───── Entries shown ─────
/-! ### CMD.SEND (R86, R246) -/

theorem movesAct_append (is js : List Instr) (s : State) : movesAct (is ++ js) s = movesAct js (movesAct is s) := by
  induction is generalizing s with
  | nil => rfl
  | cons i is ih => exact ih (moveAct i s)

theorem movesAct_gap (gap : List GapMove) (s : State) : movesAct (gap.map gapInstr) s = gapRun gap s := by
  induction gap generalizing s with
  | nil => rfl
  | cons g gap ih =>
    rw [List.map_cons, movesAct, ih, gapRun]
    cases g <;> rfl

/-- The moves of a CMD.SEND after its packing, at the receiving node. -/
def sendMoves (gap : List GapMove) (msw lsw : Byte) : List Instr :=
  [.evRxbyte msw] ++ gap.map gapInstr ++ [.evRxbyte lsw]

theorem isMove_sendMoves (gap : List GapMove) (msw lsw : Byte) : ∀ i ∈ sendMoves gap msw lsw, IsMove i := by
  intro i mem
  simp only [sendMoves, List.mem_append, List.mem_singleton, List.mem_map] at mem
  obtain (rfl | ⟨g, -, rfl⟩) | rfl := mem
  · exact isMove_evRxbyte msw
  · exact isMove_gapInstr g
  · exact isMove_evRxbyte lsw

/-- CMD.SEND packs, and then makes its moves. -/
theorem sendRun_eq (gap : List GapMove) (d : Word) (id : Bit) (s : State) :
    sendRun gap d id s =
      movesAct (sendMoves gap (packMsw s.cfg.ovfPolicy d id) (packLsw s.cfg.ovfPolicy d)) (packRun d id s) := by
  rw [sendMoves, movesAct_append, movesAct_append, movesAct_gap]
  rfl

/-- Settles O43: the moves follow the packing's outputs, and the packing changes nothing else. -/
theorem sendIsPackAndTwoBytes : Obligations.SendIsPackAndTwoBytes := by
  intro d id s gap
  have moves := isMove_sendMoves (Config.sendGap s.draws) (packMsw s.cfg.ovfPolicy d id) (packLsw s.cfg.ovfPolicy d)
  obtain ⟨o, run⟩ := runOps_moves _ s moves
  refine ⟨_, _, _, _, exec_cmdPack d id s, ⟨_, _, rfl⟩, run, ?_⟩
  have packed : packRun d id { s.begin with draws := s.draws + 1 } =
      s.begin.over (.packed (packMsw s.cfg.ovfPolicy d id) (packLsw s.cfg.ovfPolicy d) (packOverflow d) ::
        if packOverflow d then [.status (.commandOverflow d)] else []) s.agenda (s.draws + 1) := by
    rw [packRun_eq]
    simp [State.over, State.begin]
  refine congrArg Host.Outcome.next ((sendRun_eq _ d id _).trans ?_)
  rw [packed]
  exact movesAct_over_begin moves _ _

end Sys2Proof.Machine
end

section
/-! SUPPORT. 70_reset_and_hazards.md R240 and R241, 45_sequencer.md R192 and R201: the construction, and the services of
a whole pass. -/

namespace Sys2Proof.Machine

/-! ### The construction (R240) -/

/-- Settles O44: the construction, with its draws for the free registers. -/
theorem resetConstructs : Obligations.ResetConstructs :=
  fun a0 b0 a1 b1 s =>
    ⟨Config.drawDir s.draws .m0, Config.drawDir s.draws .m1, Config.drawRxMotor s.draws, Config.drawRxHigh6 s.draws,
      Config.drawRxByte s.draws, exec_reset a0 b0 a1 b1 s⟩

/-- Settles O45: both are the construction with draw 0 and low pins, whose code under G0 is 0. -/
theorem resetStateIsAConstruction : Obligations.ResetStateIsAConstruction :=
  ⟨exec_reset 0#1 0#1 0#1 0#1 { State.reset with draws := 0 }, rfl⟩

/-! ### A pass by its services (R192) -/

/-- From the start of a pass, PASS is eleven micro-steps (R201). -/
theorem exec_pass_of_start {s : State} (pc : s.seqPc = 0) : exec .pass s = .next (ustepsRun 11 s.begin) := by
  have eleven : 11 - s.seqPc.val = 11 := by simp [pc]
  rw [exec_pass, eleven]

/-- An encoder service without a pending flag changes HIT alone. -/
theorem encService_idle {s : State} {m : Motor} (pc : s.seqPc = Spec.encService m)
    (idle : (s.chan m).encFlag = false) : ustepsRun 3 s = { s with hit := false, seqPc := Spec.encService m + 3 } := by
  rcases s with ⟨cfg, ⟨a, b, q, p, t, d, u, r, flag, e⟩, ⟨a', b', q', p', t', d', u', r', flag', e'⟩⟩
  cases pc
  cases m <;> cases idle <;> rfl

/-- The services of a pass without a pending flag change HIT alone. -/
theorem services_idle {s : State} (pc : s.seqPc = 0) (idle0 : s.ch0.encFlag = false) (idle1 : s.ch1.encFlag = false)
    (idle : s.cmdFlag = false) : ustepsRun 9 s = { s with hit := false, seqPc := 9 } := by
  have first : ustepsRun 3 s = { s with hit := false, seqPc := 3 } := encService_idle (m := .m0) pc idle0
  have second := encService_idle (s := { s with hit := false, seqPc := 3 }) (m := .m1) rfl idle1
  have third := cmdService_idle { s with hit := false, seqPc := 6 } rfl idle
  rw [ustepsRun_add s 3 6, first, ustepsRun_add _ 3 3, second]
  refine third.trans ?_
  rw [idle]

/-- The services of a pass with a pending byte run the receiver on the latch.  The encoder services before it leave what
the servo and the receiver use. -/
theorem services_pending {s : State} (pc : s.seqPc = 0) (pending : s.cmdFlag = true) :
    ∃ c0 c1 hit o, s.ch0.SameServo c0 ∧ s.ch1.SameServo c1 ∧
      ustepsRun 9 s =
        { receiveRun s.rxByte { s with ch0 := c0, ch1 := c1, hit := hit, out := o, seqPc := 6 } with
          cmdFlag := false, hit := true, seqPc := 9 } := by
  obtain ⟨c0, hit0, o0, first, same0⟩ := encService_m0 s pc
  obtain ⟨c1, hit1, o1, second, same1⟩ := encService_m1 (ustepsRun 3 s) (by rw [first])
  refine ⟨c0, c1, hit1, o1, same0, by rwa [first] at same1, ?_⟩
  rw [ustepsRun_add s 3 6, ustepsRun_add _ 3 3, second, first]
  exact cmdService_pending _ rfl pending

/-- The servo micro-steps drive both channels by their errors and change nothing else. -/
theorem servoService_eq {s : State} (pc : s.seqPc = 9) :
    ustepsRun 2 s =
      { s with
        ch0 := servoDrive (Spec.servoErr s.cfg.errArith s.ch0) s.ch0
        ch1 := servoDrive (Spec.servoErr s.cfg.errArith s.ch1) s.ch1
        seqPc := 0 } := by
  rw [servoService s pc]
  simp [servoRun, servoError_eq]

/-! ### The first pass after a construction (R241) -/

/-- A channel whose TARGET is its QPOS is at its target, under both arithmetics. -/
theorem servoErr_of_eq {arith : ErrArith} {c : Channel} (same : c.target = c.qpos) : Spec.servoErr arith c = 0 := by
  cases arith <;> simp [Spec.servoErr, same]

/-- Settles O46: no flag is set, so nothing is serviced, and both errors are 0. -/
theorem firstPassAfterResetHoldsStill : Obligations.FirstPassAfterResetHoldsStill := by
  intro a0 b0 a1 b1 s t h
  rw [exec_reset] at h
  cases h
  rw [exec_pass_of_start rfl]
  refine congrArg Host.Outcome.next ((ustepsRun_add _ 9 2).trans ?_)
  rw [services_idle rfl rfl rfl rfl, servoService_eq rfl, servoErr_of_eq rfl, servoErr_of_eq rfl]
  rfl

/-! ### The whole path of a command -/

/-- A servo step leaves TARGET. -/
theorem servoDrive_target (err : Int) (c : Channel) : (servoDrive err c).target = c.target := by
  obtain ⟨d, u, t, e⟩ := servoDrive_eq err c
  rw [e]

/-- The services of a pass with a pending MSW: the receiver waits for its LSW, and TARGET stays. -/
theorem services_msw {s : State} (pc : s.seqPc = 0) (pending : s.cmdFlag = true) {id : Bit} {hi6 : BitVec 6}
    (latch : s.rxByte = mswByte id hi6) :
    ∃ c0 c1 o, c0.target = s.ch0.target ∧ c1.target = s.ch1.target ∧
      ustepsRun 9 s =
        { s with
          ch0 := c0, ch1 := c1, rxMotor := id, rxHigh6 := hi6, rxState := .awaitingLsw, cmdFlag := false
          hit := true, seqPc := 9, out := o } := by
  obtain ⟨c0, c1, hit, o, ⟨-, -, target0, -⟩, ⟨-, -, target1, -⟩, services⟩ := services_pending pc pending
  refine ⟨c0, c1, o, target0, target1, services.trans ?_⟩
  rw [latch, receiveRun_msw _ _ (isMsw_mswByte id hi6), mswId_mswByte, mswHigh6_mswByte]

/-- The services of a pass with a pending LSW that completes a pair: TARGET of the captured motor is written. -/
theorem services_lsw {s : State} (pc : s.seqPc = 0) (pending : s.cmdFlag = true) {lo7 : BitVec 7}
    (latch : s.rxByte = lswByte lo7) (waiting : s.rxState = .awaitingLsw) :
    (ustepsRun 9 s).seqPc = 9 ∧ (ustepsRun 9 s).cmdFlag = false ∧ (ustepsRun 9 s).rxState = .awaitingMsw ∧
    ((ustepsRun 9 s).chan (motorOfBit s.rxMotor)).target = assemble s.cfg.unpackSignMode s.rxHigh6 lo7 ∧
    ∀ n, n ≠ motorOfBit s.rxMotor → ((ustepsRun 9 s).chan n).target = (s.chan n).target := by
  obtain ⟨c0, c1, hit, o, ⟨-, -, target0, -⟩, ⟨-, -, target1, -⟩, services⟩ := services_pending pc pending
  rw [latch, receiveRun_lsw _ _ (isMsw_lswByte lo7), lswLow7_lswByte,
    receiveLsw_completes _ _ (by exact waiting)] at services
  rw [services]
  refine ⟨rfl, rfl, rfl, by simp, fun n other => ?_⟩
  simp only [chan_mk]
  rw [chan_setChan_other _ _ other]
  cases n
  · exact target0
  · exact target1

/-- A pass with a pending MSW. -/
theorem pass_msw {s : State} (pc : s.seqPc = 0) (pending : s.cmdFlag = true) {id : Bit} {hi6 : BitVec 6}
    (latch : s.rxByte = mswByte id hi6) :
    ∃ t, exec .pass s = .next t ∧ t.cfg = s.cfg ∧ t.seqPc = 0 ∧ t.rxState = .awaitingLsw ∧ t.rxMotor = id ∧
      t.rxHigh6 = hi6 ∧ ∀ n, (t.chan n).target = (s.chan n).target := by
  obtain ⟨c0, c1, o, target0, target1, services⟩ := services_msw (s := s.begin) pc pending latch
  have whole : ustepsRun 11 s.begin = _ := (ustepsRun_add _ 9 2).trans (congrArg _ services)
  rw [servoService_eq rfl] at whole
  refine ⟨_, exec_pass_of_start pc, ?_⟩
  rw [whole]
  refine ⟨rfl, rfl, rfl, rfl, rfl, fun n => ?_⟩
  cases n
  · exact (servoDrive_target _ _).trans target0
  · exact (servoDrive_target _ _).trans target1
─────
Taking the entries above, write out exactly each line from the one holding "is written. -/" to the one holding "pending MSW. -/", both included, and stop there.

/-- The services of a pass with a pending LSW that completes a pair: TARGET of the captured motor is written. -/
theorem services_lsw {s : State} (pc : s.seqPc = 0) (pending : s.cmdFlag = true) {lo7 : BitVec 7}
    (latch : s.rxByte = lswByte lo7) (waiting : s.rxState = .awaitingLsw) :
    (ustepsRun 9 s).seqPc = 9 ∧ (ustepsRun 9 s).cmdFlag = false ∧ (ustepsRun 9 s).rxState = .awaitingMsw ∧
    ((ustepsRun 9 s).chan (motorOfBit s.rxMotor)).target = assemble s.cfg.unpackSignMode s.rxHigh6 lo7 ∧
    ∀ n, n ≠ motorOfBit s.rxMotor → ((ustepsRun 9 s).chan n).target = (s.chan n).target := by
  obtain ⟨c0, c1, hit, o, ⟨-, -, target0, -⟩, ⟨-, -, target1, -⟩, services⟩ := services_pending pc pending
  rw [latch, receiveRun_lsw _ _ (isMsw_lswByte lo7), lswLow7_lswByte,
    receiveLsw_completes _ _ (by exact waiting)] at services
  rw [services]
  refine ⟨rfl, rfl, rfl, by simp, fun n other => ?_⟩
  simp only [chan_mk]
  rw [chan_setChan_other _ _ other]
  cases n
  · exact target0
  · exact target1

/-- A pass with a pending MSW. -/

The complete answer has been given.